**BRIEF**
When you reach the line containing "The profile -/" in the entries below, start writing out each line exactly, and stop after the line containing "rid := 0xF000".
*** MATERIAL PROVIDED ***
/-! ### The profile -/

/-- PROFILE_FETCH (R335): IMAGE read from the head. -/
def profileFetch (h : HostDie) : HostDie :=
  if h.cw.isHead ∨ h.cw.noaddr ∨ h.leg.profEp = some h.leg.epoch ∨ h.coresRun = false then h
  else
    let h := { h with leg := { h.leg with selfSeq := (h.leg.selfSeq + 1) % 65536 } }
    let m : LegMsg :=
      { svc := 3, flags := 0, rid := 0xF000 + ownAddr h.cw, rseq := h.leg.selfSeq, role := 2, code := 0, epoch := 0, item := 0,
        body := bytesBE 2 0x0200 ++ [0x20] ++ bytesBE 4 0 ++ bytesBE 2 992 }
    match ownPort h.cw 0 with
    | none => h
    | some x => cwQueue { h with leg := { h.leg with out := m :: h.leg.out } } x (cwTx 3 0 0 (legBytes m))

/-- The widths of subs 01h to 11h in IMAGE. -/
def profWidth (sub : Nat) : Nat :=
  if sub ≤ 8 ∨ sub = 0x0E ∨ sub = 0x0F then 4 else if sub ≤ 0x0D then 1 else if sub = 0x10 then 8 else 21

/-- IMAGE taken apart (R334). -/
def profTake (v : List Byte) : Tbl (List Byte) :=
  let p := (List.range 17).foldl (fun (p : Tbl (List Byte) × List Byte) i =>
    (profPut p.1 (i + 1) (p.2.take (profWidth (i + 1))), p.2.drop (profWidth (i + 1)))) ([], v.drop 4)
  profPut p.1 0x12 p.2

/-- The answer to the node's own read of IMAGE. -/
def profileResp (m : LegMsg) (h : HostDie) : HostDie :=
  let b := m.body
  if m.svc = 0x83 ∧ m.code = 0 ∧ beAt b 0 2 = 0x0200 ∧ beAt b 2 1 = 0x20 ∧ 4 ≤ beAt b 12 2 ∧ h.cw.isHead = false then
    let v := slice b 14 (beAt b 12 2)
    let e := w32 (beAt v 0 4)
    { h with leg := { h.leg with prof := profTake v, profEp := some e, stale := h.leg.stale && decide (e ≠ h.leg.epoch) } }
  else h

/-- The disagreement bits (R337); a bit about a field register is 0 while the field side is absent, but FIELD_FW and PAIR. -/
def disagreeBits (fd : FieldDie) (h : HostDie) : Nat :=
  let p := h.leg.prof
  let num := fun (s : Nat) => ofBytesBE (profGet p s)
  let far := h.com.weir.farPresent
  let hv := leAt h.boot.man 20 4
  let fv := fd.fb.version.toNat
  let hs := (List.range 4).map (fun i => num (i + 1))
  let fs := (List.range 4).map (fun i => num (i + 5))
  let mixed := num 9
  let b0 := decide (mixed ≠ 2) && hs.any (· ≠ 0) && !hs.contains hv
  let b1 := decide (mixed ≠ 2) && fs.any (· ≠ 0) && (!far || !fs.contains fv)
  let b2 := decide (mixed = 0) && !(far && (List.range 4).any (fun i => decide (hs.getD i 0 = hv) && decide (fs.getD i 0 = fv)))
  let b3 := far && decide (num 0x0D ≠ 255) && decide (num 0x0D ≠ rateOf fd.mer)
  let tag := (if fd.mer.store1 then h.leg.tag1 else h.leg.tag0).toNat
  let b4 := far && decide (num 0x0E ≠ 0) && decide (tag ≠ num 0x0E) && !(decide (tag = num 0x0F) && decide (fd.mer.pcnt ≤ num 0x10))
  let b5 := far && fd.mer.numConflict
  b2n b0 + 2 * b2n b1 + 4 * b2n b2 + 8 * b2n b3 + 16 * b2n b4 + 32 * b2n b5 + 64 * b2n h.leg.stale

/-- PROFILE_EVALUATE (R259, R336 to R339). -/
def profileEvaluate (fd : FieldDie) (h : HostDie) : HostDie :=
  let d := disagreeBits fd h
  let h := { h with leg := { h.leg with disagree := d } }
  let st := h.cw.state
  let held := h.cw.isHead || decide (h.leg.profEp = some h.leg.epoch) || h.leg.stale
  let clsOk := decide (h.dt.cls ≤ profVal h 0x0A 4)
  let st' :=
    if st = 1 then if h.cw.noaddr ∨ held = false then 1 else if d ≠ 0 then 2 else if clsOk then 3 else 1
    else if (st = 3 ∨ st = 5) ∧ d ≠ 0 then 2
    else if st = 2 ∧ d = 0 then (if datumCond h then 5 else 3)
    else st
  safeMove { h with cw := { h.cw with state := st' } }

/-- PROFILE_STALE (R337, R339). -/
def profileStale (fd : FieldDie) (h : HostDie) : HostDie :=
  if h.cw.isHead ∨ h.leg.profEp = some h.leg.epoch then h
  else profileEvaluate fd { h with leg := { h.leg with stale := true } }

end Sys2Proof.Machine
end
*** End of MATERIAL PROVIDED ***
*** MATERIAL PROVIDED ***
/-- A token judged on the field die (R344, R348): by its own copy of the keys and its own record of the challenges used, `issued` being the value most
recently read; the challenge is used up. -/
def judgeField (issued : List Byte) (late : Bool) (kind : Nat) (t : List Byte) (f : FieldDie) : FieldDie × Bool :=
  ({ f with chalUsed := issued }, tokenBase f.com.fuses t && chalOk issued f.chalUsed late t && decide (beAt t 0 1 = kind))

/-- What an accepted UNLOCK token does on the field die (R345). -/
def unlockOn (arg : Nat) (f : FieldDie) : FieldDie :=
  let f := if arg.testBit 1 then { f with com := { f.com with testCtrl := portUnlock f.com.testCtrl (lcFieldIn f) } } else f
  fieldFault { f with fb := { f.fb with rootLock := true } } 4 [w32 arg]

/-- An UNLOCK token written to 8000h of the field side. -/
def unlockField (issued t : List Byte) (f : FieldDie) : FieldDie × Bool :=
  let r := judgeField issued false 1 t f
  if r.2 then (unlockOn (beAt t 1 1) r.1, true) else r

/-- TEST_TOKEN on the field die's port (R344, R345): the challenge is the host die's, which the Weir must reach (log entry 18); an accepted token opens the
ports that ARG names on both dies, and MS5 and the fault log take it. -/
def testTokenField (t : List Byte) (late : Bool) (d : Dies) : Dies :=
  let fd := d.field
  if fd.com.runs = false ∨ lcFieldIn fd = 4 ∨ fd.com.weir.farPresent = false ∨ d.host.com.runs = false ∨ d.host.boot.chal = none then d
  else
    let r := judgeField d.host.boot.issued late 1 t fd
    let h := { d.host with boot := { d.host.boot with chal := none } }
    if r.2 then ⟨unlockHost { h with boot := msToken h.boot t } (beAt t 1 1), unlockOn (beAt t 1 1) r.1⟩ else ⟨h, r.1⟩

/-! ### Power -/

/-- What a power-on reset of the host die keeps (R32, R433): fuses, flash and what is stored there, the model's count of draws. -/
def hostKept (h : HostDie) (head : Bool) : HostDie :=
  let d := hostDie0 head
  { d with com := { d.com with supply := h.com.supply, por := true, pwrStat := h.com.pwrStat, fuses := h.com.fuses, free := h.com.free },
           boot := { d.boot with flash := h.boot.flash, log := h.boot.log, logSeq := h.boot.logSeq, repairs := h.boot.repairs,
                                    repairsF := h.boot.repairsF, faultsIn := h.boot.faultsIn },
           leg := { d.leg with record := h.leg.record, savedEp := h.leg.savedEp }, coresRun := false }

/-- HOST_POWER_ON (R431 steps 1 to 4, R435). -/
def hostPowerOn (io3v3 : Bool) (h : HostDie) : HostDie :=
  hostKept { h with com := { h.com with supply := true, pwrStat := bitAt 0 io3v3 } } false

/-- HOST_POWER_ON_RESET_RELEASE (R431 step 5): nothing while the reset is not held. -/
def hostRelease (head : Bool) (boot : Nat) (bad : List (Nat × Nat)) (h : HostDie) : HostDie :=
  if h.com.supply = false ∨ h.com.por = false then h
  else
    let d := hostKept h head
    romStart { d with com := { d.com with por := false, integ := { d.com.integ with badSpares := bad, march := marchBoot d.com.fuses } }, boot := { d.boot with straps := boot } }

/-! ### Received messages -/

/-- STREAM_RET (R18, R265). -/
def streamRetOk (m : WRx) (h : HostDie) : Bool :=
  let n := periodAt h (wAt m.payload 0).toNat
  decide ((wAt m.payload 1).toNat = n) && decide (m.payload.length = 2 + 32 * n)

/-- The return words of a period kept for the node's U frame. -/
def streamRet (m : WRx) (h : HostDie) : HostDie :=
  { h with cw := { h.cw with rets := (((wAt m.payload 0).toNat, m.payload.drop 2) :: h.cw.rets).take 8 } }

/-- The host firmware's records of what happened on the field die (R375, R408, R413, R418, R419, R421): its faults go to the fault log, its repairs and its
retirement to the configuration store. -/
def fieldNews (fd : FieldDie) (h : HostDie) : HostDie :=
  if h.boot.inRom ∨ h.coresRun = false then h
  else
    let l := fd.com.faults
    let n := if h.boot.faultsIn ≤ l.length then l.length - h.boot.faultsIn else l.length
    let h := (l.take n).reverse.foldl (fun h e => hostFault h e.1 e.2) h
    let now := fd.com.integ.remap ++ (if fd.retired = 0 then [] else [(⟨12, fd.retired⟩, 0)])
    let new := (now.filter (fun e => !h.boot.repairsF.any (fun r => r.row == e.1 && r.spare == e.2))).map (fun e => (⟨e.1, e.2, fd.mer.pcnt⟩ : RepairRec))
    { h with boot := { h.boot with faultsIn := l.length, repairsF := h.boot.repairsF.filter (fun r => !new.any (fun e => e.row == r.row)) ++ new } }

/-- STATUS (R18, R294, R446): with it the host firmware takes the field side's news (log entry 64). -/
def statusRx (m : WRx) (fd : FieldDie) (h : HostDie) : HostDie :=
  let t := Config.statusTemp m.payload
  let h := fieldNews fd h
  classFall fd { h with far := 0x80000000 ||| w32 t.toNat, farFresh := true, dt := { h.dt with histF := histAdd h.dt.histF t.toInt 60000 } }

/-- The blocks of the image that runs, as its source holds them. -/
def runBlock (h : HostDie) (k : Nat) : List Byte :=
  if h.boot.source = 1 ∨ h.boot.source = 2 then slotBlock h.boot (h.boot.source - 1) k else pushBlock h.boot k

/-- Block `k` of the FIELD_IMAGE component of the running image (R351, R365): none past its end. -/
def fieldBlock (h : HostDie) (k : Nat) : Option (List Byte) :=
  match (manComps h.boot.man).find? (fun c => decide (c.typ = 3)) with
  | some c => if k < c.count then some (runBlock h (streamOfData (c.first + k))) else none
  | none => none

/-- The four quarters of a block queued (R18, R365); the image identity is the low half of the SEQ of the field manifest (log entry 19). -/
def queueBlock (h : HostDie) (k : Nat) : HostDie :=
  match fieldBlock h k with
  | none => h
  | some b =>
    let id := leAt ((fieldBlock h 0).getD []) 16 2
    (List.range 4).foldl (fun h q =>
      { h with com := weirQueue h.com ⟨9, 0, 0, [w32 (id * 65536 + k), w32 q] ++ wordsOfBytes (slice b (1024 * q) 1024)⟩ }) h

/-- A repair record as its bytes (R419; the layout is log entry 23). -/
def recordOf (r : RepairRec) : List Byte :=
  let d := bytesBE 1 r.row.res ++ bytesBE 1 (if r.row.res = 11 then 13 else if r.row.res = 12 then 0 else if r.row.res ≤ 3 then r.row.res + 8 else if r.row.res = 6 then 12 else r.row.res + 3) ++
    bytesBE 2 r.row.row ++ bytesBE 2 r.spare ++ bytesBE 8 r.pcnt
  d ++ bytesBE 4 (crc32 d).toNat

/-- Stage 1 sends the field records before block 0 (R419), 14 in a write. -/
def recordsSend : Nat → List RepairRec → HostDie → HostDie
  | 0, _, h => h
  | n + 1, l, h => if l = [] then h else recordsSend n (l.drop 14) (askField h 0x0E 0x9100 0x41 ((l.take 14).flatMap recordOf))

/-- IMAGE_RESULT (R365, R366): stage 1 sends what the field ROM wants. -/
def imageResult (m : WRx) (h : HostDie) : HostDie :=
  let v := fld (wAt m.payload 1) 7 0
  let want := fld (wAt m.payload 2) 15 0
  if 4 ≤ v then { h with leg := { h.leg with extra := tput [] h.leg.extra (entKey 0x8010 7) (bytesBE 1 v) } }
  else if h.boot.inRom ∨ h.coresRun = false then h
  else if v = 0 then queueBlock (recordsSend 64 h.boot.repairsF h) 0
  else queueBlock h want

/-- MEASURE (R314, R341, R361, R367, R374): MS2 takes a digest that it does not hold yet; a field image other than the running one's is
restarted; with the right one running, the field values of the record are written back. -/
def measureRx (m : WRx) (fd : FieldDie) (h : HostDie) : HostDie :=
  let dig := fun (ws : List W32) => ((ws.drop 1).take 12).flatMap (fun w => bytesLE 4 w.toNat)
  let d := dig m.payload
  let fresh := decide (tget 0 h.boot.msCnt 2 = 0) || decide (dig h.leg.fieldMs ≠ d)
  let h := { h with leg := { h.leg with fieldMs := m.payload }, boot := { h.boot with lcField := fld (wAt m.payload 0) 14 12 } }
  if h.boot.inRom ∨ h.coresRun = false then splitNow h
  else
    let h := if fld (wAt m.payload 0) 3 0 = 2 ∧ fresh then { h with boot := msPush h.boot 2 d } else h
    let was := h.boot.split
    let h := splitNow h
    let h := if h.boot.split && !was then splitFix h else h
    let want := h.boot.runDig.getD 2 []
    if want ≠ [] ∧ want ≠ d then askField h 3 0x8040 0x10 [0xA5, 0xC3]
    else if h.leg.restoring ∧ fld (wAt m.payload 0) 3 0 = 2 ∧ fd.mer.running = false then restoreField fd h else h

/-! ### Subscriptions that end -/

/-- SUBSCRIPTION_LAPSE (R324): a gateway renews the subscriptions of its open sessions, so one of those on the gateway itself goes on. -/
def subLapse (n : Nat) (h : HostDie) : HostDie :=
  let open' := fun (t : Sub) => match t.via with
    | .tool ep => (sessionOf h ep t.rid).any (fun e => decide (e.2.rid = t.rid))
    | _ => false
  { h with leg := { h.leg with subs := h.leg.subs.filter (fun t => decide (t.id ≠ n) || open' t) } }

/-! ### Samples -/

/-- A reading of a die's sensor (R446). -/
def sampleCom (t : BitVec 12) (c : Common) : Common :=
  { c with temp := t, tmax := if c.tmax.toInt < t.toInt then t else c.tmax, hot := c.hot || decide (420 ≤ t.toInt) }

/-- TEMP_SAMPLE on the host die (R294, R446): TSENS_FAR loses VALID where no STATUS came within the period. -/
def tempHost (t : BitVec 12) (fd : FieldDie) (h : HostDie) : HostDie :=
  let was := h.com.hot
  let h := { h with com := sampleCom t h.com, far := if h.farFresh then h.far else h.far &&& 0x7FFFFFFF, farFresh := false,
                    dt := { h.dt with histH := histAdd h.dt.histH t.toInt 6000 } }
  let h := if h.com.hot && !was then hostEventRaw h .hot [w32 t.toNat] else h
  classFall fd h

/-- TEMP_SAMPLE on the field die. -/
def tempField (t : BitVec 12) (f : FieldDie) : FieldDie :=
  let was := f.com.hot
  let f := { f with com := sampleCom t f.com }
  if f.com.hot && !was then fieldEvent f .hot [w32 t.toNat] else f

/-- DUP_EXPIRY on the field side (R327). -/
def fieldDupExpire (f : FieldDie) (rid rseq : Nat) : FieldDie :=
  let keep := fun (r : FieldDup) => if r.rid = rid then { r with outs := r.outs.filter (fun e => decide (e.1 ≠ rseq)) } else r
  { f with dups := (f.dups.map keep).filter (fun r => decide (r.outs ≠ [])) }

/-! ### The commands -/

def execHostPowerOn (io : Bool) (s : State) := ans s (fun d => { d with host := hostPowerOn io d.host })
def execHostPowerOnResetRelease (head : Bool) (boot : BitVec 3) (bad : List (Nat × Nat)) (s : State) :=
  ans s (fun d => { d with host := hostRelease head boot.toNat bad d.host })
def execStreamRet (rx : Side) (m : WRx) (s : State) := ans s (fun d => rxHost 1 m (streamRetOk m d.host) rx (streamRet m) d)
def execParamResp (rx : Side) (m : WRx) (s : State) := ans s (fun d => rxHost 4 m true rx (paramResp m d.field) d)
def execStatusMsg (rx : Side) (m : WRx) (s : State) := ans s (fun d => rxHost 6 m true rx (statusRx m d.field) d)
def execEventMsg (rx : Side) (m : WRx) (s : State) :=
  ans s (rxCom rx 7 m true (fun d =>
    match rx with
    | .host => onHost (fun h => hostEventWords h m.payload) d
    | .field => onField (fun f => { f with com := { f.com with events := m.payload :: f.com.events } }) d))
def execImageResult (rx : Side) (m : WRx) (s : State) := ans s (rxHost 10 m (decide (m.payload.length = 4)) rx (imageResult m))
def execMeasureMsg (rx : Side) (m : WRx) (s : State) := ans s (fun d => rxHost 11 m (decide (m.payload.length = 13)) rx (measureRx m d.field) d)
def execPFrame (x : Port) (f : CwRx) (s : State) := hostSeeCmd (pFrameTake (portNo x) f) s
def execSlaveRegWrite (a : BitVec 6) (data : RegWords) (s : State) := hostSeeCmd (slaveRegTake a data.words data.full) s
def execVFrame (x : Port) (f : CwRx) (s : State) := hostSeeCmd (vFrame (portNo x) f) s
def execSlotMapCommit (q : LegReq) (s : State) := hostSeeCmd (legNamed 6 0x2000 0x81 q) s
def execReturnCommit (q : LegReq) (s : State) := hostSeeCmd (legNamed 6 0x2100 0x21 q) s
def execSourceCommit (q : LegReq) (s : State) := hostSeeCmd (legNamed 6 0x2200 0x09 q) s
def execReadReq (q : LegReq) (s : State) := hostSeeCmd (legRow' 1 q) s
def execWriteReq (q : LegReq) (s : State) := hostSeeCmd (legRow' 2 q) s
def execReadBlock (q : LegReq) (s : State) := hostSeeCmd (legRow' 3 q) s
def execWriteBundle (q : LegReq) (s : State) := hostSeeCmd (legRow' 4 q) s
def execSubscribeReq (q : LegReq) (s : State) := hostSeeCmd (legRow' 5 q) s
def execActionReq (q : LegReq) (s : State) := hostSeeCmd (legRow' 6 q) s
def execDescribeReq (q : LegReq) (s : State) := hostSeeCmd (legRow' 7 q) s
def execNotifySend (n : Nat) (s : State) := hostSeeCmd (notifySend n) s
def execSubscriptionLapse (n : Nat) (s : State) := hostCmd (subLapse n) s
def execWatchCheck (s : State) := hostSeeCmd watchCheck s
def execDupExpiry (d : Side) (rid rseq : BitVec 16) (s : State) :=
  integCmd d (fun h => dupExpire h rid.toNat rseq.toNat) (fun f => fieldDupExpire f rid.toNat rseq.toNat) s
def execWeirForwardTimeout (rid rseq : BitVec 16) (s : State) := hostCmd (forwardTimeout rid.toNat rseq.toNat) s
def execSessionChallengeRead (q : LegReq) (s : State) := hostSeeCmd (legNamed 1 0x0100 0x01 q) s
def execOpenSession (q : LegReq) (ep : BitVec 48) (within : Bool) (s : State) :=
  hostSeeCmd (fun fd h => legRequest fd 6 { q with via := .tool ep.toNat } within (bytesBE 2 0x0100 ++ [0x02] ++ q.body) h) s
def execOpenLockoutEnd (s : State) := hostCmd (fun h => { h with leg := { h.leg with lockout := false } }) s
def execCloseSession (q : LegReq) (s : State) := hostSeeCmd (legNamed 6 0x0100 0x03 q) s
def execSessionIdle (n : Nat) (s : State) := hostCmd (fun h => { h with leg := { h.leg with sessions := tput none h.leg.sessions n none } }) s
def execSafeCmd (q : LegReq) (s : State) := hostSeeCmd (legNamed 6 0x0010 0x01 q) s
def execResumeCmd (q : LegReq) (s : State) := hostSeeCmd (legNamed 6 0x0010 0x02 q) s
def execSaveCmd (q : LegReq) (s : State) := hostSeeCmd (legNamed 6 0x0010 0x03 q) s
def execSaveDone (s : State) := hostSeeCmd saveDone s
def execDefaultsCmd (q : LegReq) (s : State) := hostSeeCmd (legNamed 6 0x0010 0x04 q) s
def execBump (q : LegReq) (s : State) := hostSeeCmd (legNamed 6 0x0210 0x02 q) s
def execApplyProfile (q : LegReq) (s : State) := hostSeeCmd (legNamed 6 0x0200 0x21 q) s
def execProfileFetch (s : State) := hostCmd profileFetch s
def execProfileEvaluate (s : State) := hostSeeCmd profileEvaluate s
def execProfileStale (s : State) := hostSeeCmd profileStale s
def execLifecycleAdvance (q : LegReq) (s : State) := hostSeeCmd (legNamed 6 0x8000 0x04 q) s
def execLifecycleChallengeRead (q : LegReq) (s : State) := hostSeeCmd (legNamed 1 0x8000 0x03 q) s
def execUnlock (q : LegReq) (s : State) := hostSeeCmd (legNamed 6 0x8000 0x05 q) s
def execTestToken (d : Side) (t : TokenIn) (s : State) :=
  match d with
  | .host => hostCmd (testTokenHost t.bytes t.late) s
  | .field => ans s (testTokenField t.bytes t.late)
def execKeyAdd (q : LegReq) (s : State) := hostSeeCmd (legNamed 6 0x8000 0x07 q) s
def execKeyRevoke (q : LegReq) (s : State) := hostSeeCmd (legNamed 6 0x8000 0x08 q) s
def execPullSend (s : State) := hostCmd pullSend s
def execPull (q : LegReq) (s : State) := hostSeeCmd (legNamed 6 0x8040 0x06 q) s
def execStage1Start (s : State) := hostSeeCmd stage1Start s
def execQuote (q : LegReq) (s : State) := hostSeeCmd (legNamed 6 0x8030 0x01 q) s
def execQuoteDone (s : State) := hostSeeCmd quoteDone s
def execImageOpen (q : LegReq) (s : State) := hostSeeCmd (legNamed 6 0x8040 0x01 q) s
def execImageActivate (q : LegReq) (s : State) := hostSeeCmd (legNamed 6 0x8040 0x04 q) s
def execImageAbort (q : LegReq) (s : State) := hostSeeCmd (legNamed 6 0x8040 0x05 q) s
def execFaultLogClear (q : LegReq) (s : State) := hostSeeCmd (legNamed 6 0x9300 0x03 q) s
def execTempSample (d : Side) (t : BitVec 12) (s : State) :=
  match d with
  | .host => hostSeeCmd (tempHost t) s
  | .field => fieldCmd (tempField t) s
*** End of MATERIAL PROVIDED ***
**WRITTEN SOLUTION**
/-! ### The profile -/

/-- PROFILE_FETCH (R335): IMAGE read from the head. -/
def profileFetch (h : HostDie) : HostDie :=
  if h.cw.isHead ∨ h.cw.noaddr ∨ h.leg.profEp = some h.leg.epoch ∨ h.coresRun = false then h
  else
    let h := { h with leg := { h.leg with selfSeq := (h.leg.selfSeq + 1) % 65536 } }
    let m : LegMsg :=
      { svc := 3, flags := 0, rid := 0xF000 + ownAddr h.cw, rseq := h.leg.selfSeq, role := 2, code := 0, epoch := 0, item := 0,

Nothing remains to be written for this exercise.